Trustwave’s SpiderLabs To Expose Holes In Android’s Bouncer At Tomorrow’s Black Hat Conference
I smell a FUD storm a brewin’ and I’m sure Apple blogs will be foaming at the mouths in the next 24 hours. According to the security research firm SpiderLabs, they were able to submit an SMS app to the Google Play Store and then update it incrementally to turn it malicious without triggering Bouncer: Android’s malware detection system.
While it’s certainly important to expose any holes or exploits that do in fact exist, we must also be wary of those looking only to spread, well… fear, uncertainty, and doubt. According to SpiderLabs, they were able to submit a legitimate SMS blocking app and then update it 11 times in order to slowly add malicious functionality via a cloaking method.
“We used a technique that allowed us to pull a blindfold over Bouncer,” – Nicholas Percoco, head of Trustwave’s SpiderLabs.
Once fully updated, the app was capable of various malicious activity, according to Nicholas Percoco:
“The last version we had in the store allowed us to steal all end user photos, contacts, phone records, SMS messages, and we can hijack a person’s device” and direct the device to visit a malicious Web site, Percoco said. “The last functionality in there allowed us to define a location for the mobile device to go and launch a DDoS against a target.”
Percoco is saving most of the juicy details for tomorrow’s Black Hat security conference, and while I can’t wait to see what he reveals, I already have multiple issues with his claims.
First off, he bases his entire research off of an app that was only downloaded onto one of their test devices. No one other than the researchers over at SpiderLabs downloaded this app and it was in fact pulled from the Play Store after they supposedly removed the cloaking method.
So basically they uploaded an app, then they were the only ones out of the millions of Android users to download it (apparently due to the high price they were charging for the app), they were able to update it 11 times, add malicious functionality into it thanks to a cloaking method, steal their test device’s information, only to have it eventually flagged and removed from the Play Store by Google.

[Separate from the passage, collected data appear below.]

-- ==== Sys2Proof/Laws/KeepsCrozier.lean ====
section
/-! SUPPORT. Sys2Proof/Laws/KeepsCrozier.lean: what the operations of Machine/Crozier.lean keep. -/

namespace Sys2Proof.Machine

set_option linter.unusedSimpArgs false
set_option linter.unusedTactic false
set_option linter.unreachableTactic false

@[simp ↓] theorem keeps_readProgram {s0 s : State} (p : Nat) (o : Bool) (k a : Nat) (hk : Keeps s0 s) :
    Keeps s0 (s.readProgram p o k a).1 := by
  induction k generalizing o a with
  | zero => exact hk
  | succ k ih =>
    rw [State.readProgram]
    split
    · simp (maxDischargeDepth := 40) [hk]
    · simp (maxDischargeDepth := 40) [hk]
    · dsimp only
      split
      · exact hk
      · split
        · exact hk
        · split
          · exact hk
          · split
            · exact hk
            · split
              · next e => exact keeps_of_fst e (ih _ _)
              · next e => exact keeps_of_fst e (ih _ _)

@[simp ↓] theorem keeps_crzRefuse {s0 s : State} (g code : Nat) (hk : Keeps s0 s) : Keeps s0 (s.crzRefuse g code) := by
  dsimp only [State.crzRefuse]
  repeat' first | (simp +contextual (maxDischargeDepth := 40) [hk]; done) | split

@[simp ↓] theorem keeps_execCrzLoad {s0 s : State} (g : Fin 64) (hk : Keeps s0 s) : KeepsR s0 (execCrzLoad g s) := by
  dsimp only [execCrzLoad]
  repeat' first | (simp +contextual (maxDischargeDepth := 40) [hk]; done) | split

@[simp ↓] theorem keeps_crzLoadFail {s0 s : State} (g code : Nat) (hk : Keeps s0 s) : Keeps s0 (s.crzLoadFail g code) := by
  dsimp only [State.crzLoadFail]
  repeat' first | (simp +contextual (maxDischargeDepth := 40) [hk]; done) | split

@[simp ↓] theorem keeps_crzLoaded {s0 : State} (g p prog : Nat) (r : State × Except Nat (List Nat × List Byte)) (hk : Keeps s0 r.1) :
    Keeps s0 (State.crzLoaded g p prog r) := by
  obtain ⟨s1, r⟩ := r
  cases r with
  | error c => exact keeps_crzLoadFail _ _ hk
  | ok r =>
    rw [State.crzLoaded]
    split
    · exact keeps_crzLoadFail _ _ hk
    · exact keeps_pmrExtend _ _ _ (keeps_setCg _ _ hk)

@[simp ↓] theorem keeps_execCrzLoadComplete {s0 s : State} (g : Fin 64) (hk : Keeps s0 s) : KeepsR s0 (execCrzLoadComplete g s) := by
  dsimp only [execCrzLoadComplete]
  repeat' first | (simp +contextual (maxDischargeDepth := 40) [hk]; done) | split

@[simp ↓] theorem keeps_execCrzUnload {s0 s : State} (g : Fin 64) (hk : Keeps s0 s) : KeepsR s0 (execCrzUnload g s) := by
  dsimp only [execCrzUnload]
  repeat' first | (simp +contextual (maxDischargeDepth := 40) [hk]; done) | split

@[simp ↓] theorem keeps_instDiscard {s0 s : State} (g seq : Nat) (hk : Keeps s0 s) : Keeps s0 (s.instDiscard g seq) := by
  dsimp only [State.instDiscard]
  repeat' first | (simp +contextual (maxDischargeDepth := 40) [hk, ‹Keeps s0 _›]; done) | refine keeps_foldl _ ?_ fun _ _ _ => ?_ | split

@[simp ↓] theorem keeps_discardArmed {s0 s : State} (g : Nat) (hk : Keeps s0 s) : Keeps s0 (s.discardArmed g) := by
  dsimp only [State.discardArmed]
  repeat' first | (simp +contextual (maxDischargeDepth := 40) [hk, ‹Keeps s0 _›]; done) | refine keeps_foldl _ ?_ fun _ _ _ => ?_ | split

@[simp ↓] theorem keeps_crzAbortAll {s0 s : State} (g code : Nat) (hk : Keeps s0 s) : Keeps s0 (s.crzAbortAll g code) := by
  dsimp only [State.crzAbortAll]
  repeat' first | (simp +contextual (maxDischargeDepth := 40) [hk, ‹Keeps s0 _›]; done) | refine keeps_foldl _ ?_ fun _ _ _ => ?_ | split

@[simp ↓] theorem keeps_execCrzAbort {s0 s : State} (g : Fin 64) (hk : Keeps s0 s) : KeepsR s0 (execCrzAbort g s) := by
  dsimp only [execCrzAbort]
  repeat' first | (simp +contextual (maxDischargeDepth := 40) [hk]; done) | split

@[simp ↓] theorem keeps_execCrzTrigger {s0 s : State} (g : Fin 64) (hk : Keeps s0 s) : KeepsR s0 (execCrzTrigger g s) := by
  dsimp only [execCrzTrigger]
  repeat' first | (simp +contextual (maxDischargeDepth := 40) [hk]; done) | split

@[simp ↓] theorem keeps_execCrzTimerTrigger {s0 s : State} (g : Fin 64) (hk : Keeps s0 s) : KeepsR s0 (execCrzTimerTrigger g s) := by
  dsimp only [execCrzTimerTrigger]
  repeat' first | (simp +contextual (maxDischargeDepth := 40) [hk]; done) | split

@[simp ↓] theorem keeps_execCrzCfgWrite {s0 s : State} (g : Fin 64) (value : BitVec 32) (hk : Keeps s0 s) : KeepsR s0 (execCrzCfgWrite g value s) := by
  dsimp only [execCrzCfgWrite]
  repeat' first | (simp +contextual (maxDischargeDepth := 40) [hk]; done) | split

@[simp ↓] theorem keeps_execCrzNodeStart {s0 s : State} (g : Fin 64) (inst : Nat) (node : Fin 1024) (ns : Nat) (hk : Keeps s0 s) : KeepsR s0 (execCrzNodeStart g inst node ns s) := by
  dsimp only [execCrzNodeStart]
  repeat' first | (simp +contextual (maxDischargeDepth := 40) [hk]; done) | (have hw := keeps_of_snd (by assumption) (by simp +contextual (maxDischargeDepth := 40) [hk] : Keeps s0 _); simp +contextual (maxDischargeDepth := 40) [hw, hk]; done) | (have hw := keeps_of_fst (by assumption) (by simp +contextual (maxDischargeDepth := 40) [hk] : Keeps s0 _); simp +contextual (maxDischargeDepth := 40) [hw, hk]; done) | split

@[simp ↓] theorem keeps_execCrzBudgetExpiry {s0 s : State} (g : Fin 64) (slot : Fin 4) (hk : Keeps s0 s) : KeepsR s0 (execCrzBudgetExpiry g slot s) := by
  dsimp only [execCrzBudgetExpiry]
  repeat' first | (simp +contextual (maxDischargeDepth := 40) [hk]; done) | split

end Sys2Proof.Machine
end

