-- ==== Sys2Proof/Laws/KeepsStop.lean ====
section
/-! SUPPORT. Sys2Proof/Laws/KeepsStop.lean: what the operations of Machine/Stop.lean keep. -/

namespace Sys2Proof.Machine

set_option linter.unusedSimpArgs false
set_option linter.unusedTactic false
set_option linter.unreachableTactic false

@[simp ↓] theorem keeps_stopJob {s0 s : State} (agent : UnitId) (code addr : Nat) (hk : Keeps s0 s) : Keeps s0 (s.stopJob agent code addr) := by
  dsimp only [State.stopJob]
  repeat' first | (simp +contextual (maxDischargeDepth := 40) [hk]; done) | split

end Sys2Proof.Machine
end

In a real world situation, users would have had to download this legitimate app, then agree to 11 updates (which would have all had to been labeled as bug fixes since no new functionality was added to the app), and after a few devices became affected, Google would have caught on and pulled the app.
So what are we really looking at? If all claims are true, we’re looking at Google needing to fix a hole in their Bouncer system that could have possibly allowed for a low percentage of Android users to temporarily become infected with malware.
I’m betting this mole hill becomes a mountain tomorrow, and while I do take security risks seriously, we must also come to the reality that no system is impervious to attacks, and this latest breach certainly doesn’t have me running for the hills. I feel completely safe using Android and have never had an issue with malware or security in the 3+ years I’ve been using Android.
If said hole exists in Google’s Bouncer system, I’m thankful to SpiderLabs for exposing it and providing the information needed for Google to patch it. Unfortunately, I know this is going to turn into a FUD campaign against Android, when the truth of the matter is that Google is doing a superb job at keeping malware out of the Play Store and off our devices.
So, it is what it is, and we’ll surely be hearing more about it tomorrow.